PROBLEM → The line containing "let k := w.extractLsb' 28 4" marks the end: write out exactly every line from the first line of the data below through that line, and only those.

*** Opening of MATERIAL TO PROCESS ***

-- ==== Sys2Proof/Machine/MotionCmds.lean ====
section
/-! DEFINITION. The motion commands (06_motion_engine.md R171 to R177), HOME (09_load_angle_observer.md R291) and their
version 1 forms (04_mailboxes_and_ordering.md R134, R135). -/
namespace Sys2Proof.Machine

/-- Check 6 of a motion command (R174). -/
def State.motionErr (s : State) (n : AxisId) : Option ECode :=
  let v := s.banks[bankOf n].view
  let e := s.axes[n].eng
  if v = .unpowered ∨ v = .linking ∨ v = .orphan then some .nolink
  else if e.st = .off ∨ v = .service ∨ v = .safe then some .state
  else if (s.axisCfg n).mode ≠ 0 then some .state
  else if e.st = .stopping ∧ e.cause ≠ .command then some .state
  else none

/-- RSP1 of a motion command (R175): the tick edge at which it applies, or ARMED. -/
def State.applyWord (s : State) (armed : Bool) : Word :=
  if armed then 0x10000 else 0#16 ++ BitVec.ofNat 16 (s.tick + 1)

/-- A checked motion command lands: it cancels an armed move, and is armed or staged for the next tick edge (R175,
R176). -/
def Engine.land (armed : Bool) (c : Staged) (e : Engine) : Engine :=
  match armed, c with
  | true, .move m => { e with armed := some m }
  | _, c => { e with armed := none, staged := some c }

/-- Lands a motion command of an axis; an immediate one takes the place of a HOME that waits for the same edge. -/
def State.landMotion (n : AxisId) (armed : Bool) (c : Staged) (s : State) : State :=
  s.modAxis n fun a => { a with eng := a.eng.land armed c,
                                obn := if armed then a.obn else { a.obn with hpend := none } }

/-- Completes a motion command that lands (R175). -/
def State.doMotion (m : MbId) (n : AxisId) (armed : Bool) (c : Staged) (s : State) : State :=
  (s.landMotion n armed c).done m [s.applyWord armed]

/-- START of a payload word (R172): none for a code that is not defined. -/
def startOf (w : Word) : Option Bool :=
  let k := w.extractLsb' 28 4
  if k = 0 then some false else if k = 1 then some true else none

/-- Payload word k as an override; an absent word reads 0 (R172). -/
def Mailbox.ovr (x : Mailbox) (k : Nat) : Nat := if k ≤ x.count then (x.pay k).toNat else 0

/-- Payload word k; a word beyond the payload count reads 0. -/
def Mailbox.arg (x : Mailbox) (k : Nat) : Word := if k ≤ x.count then x.pay k else 0

/-- Position carried in two payload words (R172). -/
def Mailbox.posArg (x : Mailbox) : Int := ((x.pay 2).extractLsb' 0 16 ++ x.pay 1 : BitVec 48).toInt

/-- Runs a motion command of an axis target: its own checks answer a command, or an error. -/
def State.motion (m : MbId) (f : AxisId → State → Except (ECode × Nat) (Bool × Staged)) (t : Target) (s : State) : State :=
  match t with
  | .axis n =>
    match s.motionErr n with
    | some e => s.err m e 0
    | none => match f n s with
      | .error e => s.err m e.1 e.2
      | .ok q => s.doMotion m n q.1 q.2
  | _ => s.err m .target 0

/-- A target move whose START stands in payload word 2 (R172). -/
def Mailbox.targetMove (x : Mailbox) (p : Int) : Except (ECode × Nat) (Bool × Staged) :=
  match startOf (x.pay 2) with
  | none => .error (.range, 2)
  | some armed => .ok (armed, .move ⟨.target p, ⟨x.ovr 3, x.ovr 4, x.ovr 5, x.ovr 6⟩⟩)

/-- MOVE_TO (R172). -/
def execMoveTo (m : MbId) (s : State) : Host.Outcome State Fault Refusal :=
  .next (s.run m 2 0x040 (State.motion m fun _ t => t.mbx[m].targetMove t.mbx[m].posArg))

/-- Base of MOVE_BY (R173): the target in force in a target move or at rest after one, else the position. -/
def Engine.byBase (e : Engine) : Int :=
  match e.move with
  | some ⟨.target _, _⟩ => if e.st = .ramp ∨ e.st = .standby then e.target else e.ipos
  | _ => e.ipos

/-- A position within the 48-bit range (R158). -/
def inRange (p : Int) : Bool := decide (-140737488355328 ≤ p ∧ p ≤ 140737488355327)

/-- MOVE_BY (R172, R173). -/
def execMoveBy (m : MbId) (s : State) : Host.Outcome State Fault Refusal :=
  .next (s.run m 2 0x041 (State.motion m fun n t =>
    let p := t.axes[n].eng.byBase + (t.mbx[m].pay 1).toInt
    match t.mbx[m].targetMove p with
    | .error e => .error e
    | .ok q => if inRange p then .ok q else .error (.range, 1)))

/-- VELOCITY (R172, R173); the field of R158 has no −2^31. -/
def execVelocity (m : MbId) (s : State) : Host.Outcome State Fault Refusal :=
  .next (s.run m 2 0x042 (State.motion m fun _ t =>
    let x := t.mbx[m]
    match startOf (x.arg 2) with
    | none => .error (.range, 2)
    | some armed =>
      if x.pay 1 = 0x80000000 then .error (.range, 1)
      else .ok (armed, .move ⟨.velocity (x.pay 1).toInt, ⟨0, x.ovr 3, x.ovr 4, x.ovr 5⟩⟩)))

/-- STOP lands in every state (R174, R176). -/
def State.stopCmd (m : MbId) (quick : Bool) (t : Target) (s : State) : State :=
  match t with
  | .axis n => s.doMotion m n false (.stop quick)
  | _ => s.err m .target 0

/-- STOP (R172, R174). -/
def execStop (m : MbId) (s : State) : Host.Outcome State Fault Refusal :=
  .next (s.run m 2 0x043 fun t u => u.stopCmd m ((u.mbx[m].arg 1).getLsbD 0) t)

/-- SET_POSITION (R177). -/
def State.setPosition (m : MbId) (t : Target) (s : State) : State :=
  match t with
  | .axis n =>
    let e := s.axes[n].eng
    let p := s.mbx[m].posArg
    if e.st = .off ∨ (e.st = .standby ∧ e.armed = none) then
      if e.redefOk p then
        (s.modAxis n fun a => { a with eng := { a.eng with setPos := some p } }).done m [s.applyWord false]
      else s.err m .range 1
    else s.err m .state 0
  | _ => s.err m .target 0

/-- SET_POSITION (R172, R177). -/
def execSetPosition (m : MbId) (s : State) : Host.Outcome State Fault Refusal :=
  .next (s.run m 2 0x044 (State.setPosition m))

/-- Whether HOME is refused beyond R174 (R291): the observer could not see a stall at HVEL. -/
def State.homeBlind (s : State) (n : AxisId) : Bool :=
  decide (fieldN (s.pA n.val 0x3500 0) 3 1 = 0) &&
    decide ((sgn (s.pA n.val 0x3600 0)).natAbs < s.pA n.val 0x3501 0 * 64)

/-- HOME (R291, R292): a velocity move at HVEL that waits for the next tick edge. -/
def State.homeCmd (m : MbId) (t : Target) (s : State) : State :=
  match t with
  | .axis n =>
    match s.motionErr n with
    | some e => s.err m e 0
    | none =>
      if s.axes[n].eng.st ≠ .standby ∨ s.homeBlind n then s.err m .state 0
      else
        let mv : Move := ⟨.velocity (sgn (s.pA n.val 0x3600 0)), ⟨0, 0, 0, 0⟩⟩
        let s1 := s.landMotion n false (.move mv)
        let probe := (s.mbx[m].arg 1).getLsbD 0
        (s1.modAxis n fun a => { a with obn := { a.obn with hpend := some probe } }).done m [s.applyWord false]
  | _ => s.err m .target 0

/-- HOME (R291). -/
def execHome (m : MbId) (s : State) : Host.Outcome State Fault Refusal := .next (s.run m 2 0x100 (State.homeCmd m))

/-- S_MOVE (R134, R135). -/
def execSMove (m : MbId) (s : State) : Host.Outcome State Fault Refusal :=
  .next (s.run m 1 0x010 (State.motion m fun _ t =>
    .ok (false, .move ⟨.target (t.mbx[m].pay 1).toInt, ⟨0, 0, 0, 0⟩⟩)))

/-- S_VELOCITY (R134, R135). -/
def execSVelocity (m : MbId) (s : State) : Host.Outcome State Fault Refusal :=
  .next (s.run m 1 0x011 (State.motion m fun _ t =>
    let v := (t.mbx[m].pay 1).toInt
    if v < -33554431 ∨ 33554431 < v then .error (.range, 1)
    else .ok (false, .move ⟨.velocity (v * 64), ⟨0, 0, 0, 0⟩⟩)))

/-- S_STOP (R134). -/
def execSStop (m : MbId) (s : State) : Host.Outcome State Fault Refusal :=
  .next (s.run m 1 0x012 fun t u => u.stopCmd m false t)

end Sys2Proof.Machine
end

*** Close of MATERIAL TO PROCESS ***

TASK OUTPUT →
-- ==== Sys2Proof/Machine/MotionCmds.lean ====
section
/-! DEFINITION. The motion commands (06_motion_engine.md R171 to R177), HOME (09_load_angle_observer.md R291) and their
version 1 forms (04_mailboxes_and_ordering.md R134, R135). -/
namespace Sys2Proof.Machine

/-- Check 6 of a motion command (R174). -/
def State.motionErr (s : State) (n : AxisId) : Option ECode :=
  let v := s.banks[bankOf n].view
  let e := s.axes[n].eng
  if v = .unpowered ∨ v = .linking ∨ v = .orphan then some .nolink
  else if e.st = .off ∨ v = .service ∨ v = .safe then some .state
  else if (s.axisCfg n).mode ≠ 0 then some .state
  else if e.st = .stopping ∧ e.cause ≠ .command then some .state
  else none

/-- RSP1 of a motion command (R175): the tick edge at which it applies, or ARMED. -/
def State.applyWord (s : State) (armed : Bool) : Word :=
  if armed then 0x10000 else 0#16 ++ BitVec.ofNat 16 (s.tick + 1)

/-- A checked motion command lands: it cancels an armed move, and is armed or staged for the next tick edge (R175,
R176). -/
def Engine.land (armed : Bool) (c : Staged) (e : Engine) : Engine :=
  match armed, c with
  | true, .move m => { e with armed := some m }
  | _, c => { e with armed := none, staged := some c }

/-- Lands a motion command of an axis; an immediate one takes the place of a HOME that waits for the same edge. -/
def State.landMotion (n : AxisId) (armed : Bool) (c : Staged) (s : State) : State :=
  s.modAxis n fun a => { a with eng := a.eng.land armed c,
                                obn := if armed then a.obn else { a.obn with hpend := none } }

/-- Completes a motion command that lands (R175). -/
def State.doMotion (m : MbId) (n : AxisId) (armed : Bool) (c : Staged) (s : State) : State :=
  (s.landMotion n armed c).done m [s.applyWord armed]

/-- START of a payload word (R172): none for a code that is not defined. -/
def startOf (w : Word) : Option Bool :=
  let k := w.extractLsb' 28 4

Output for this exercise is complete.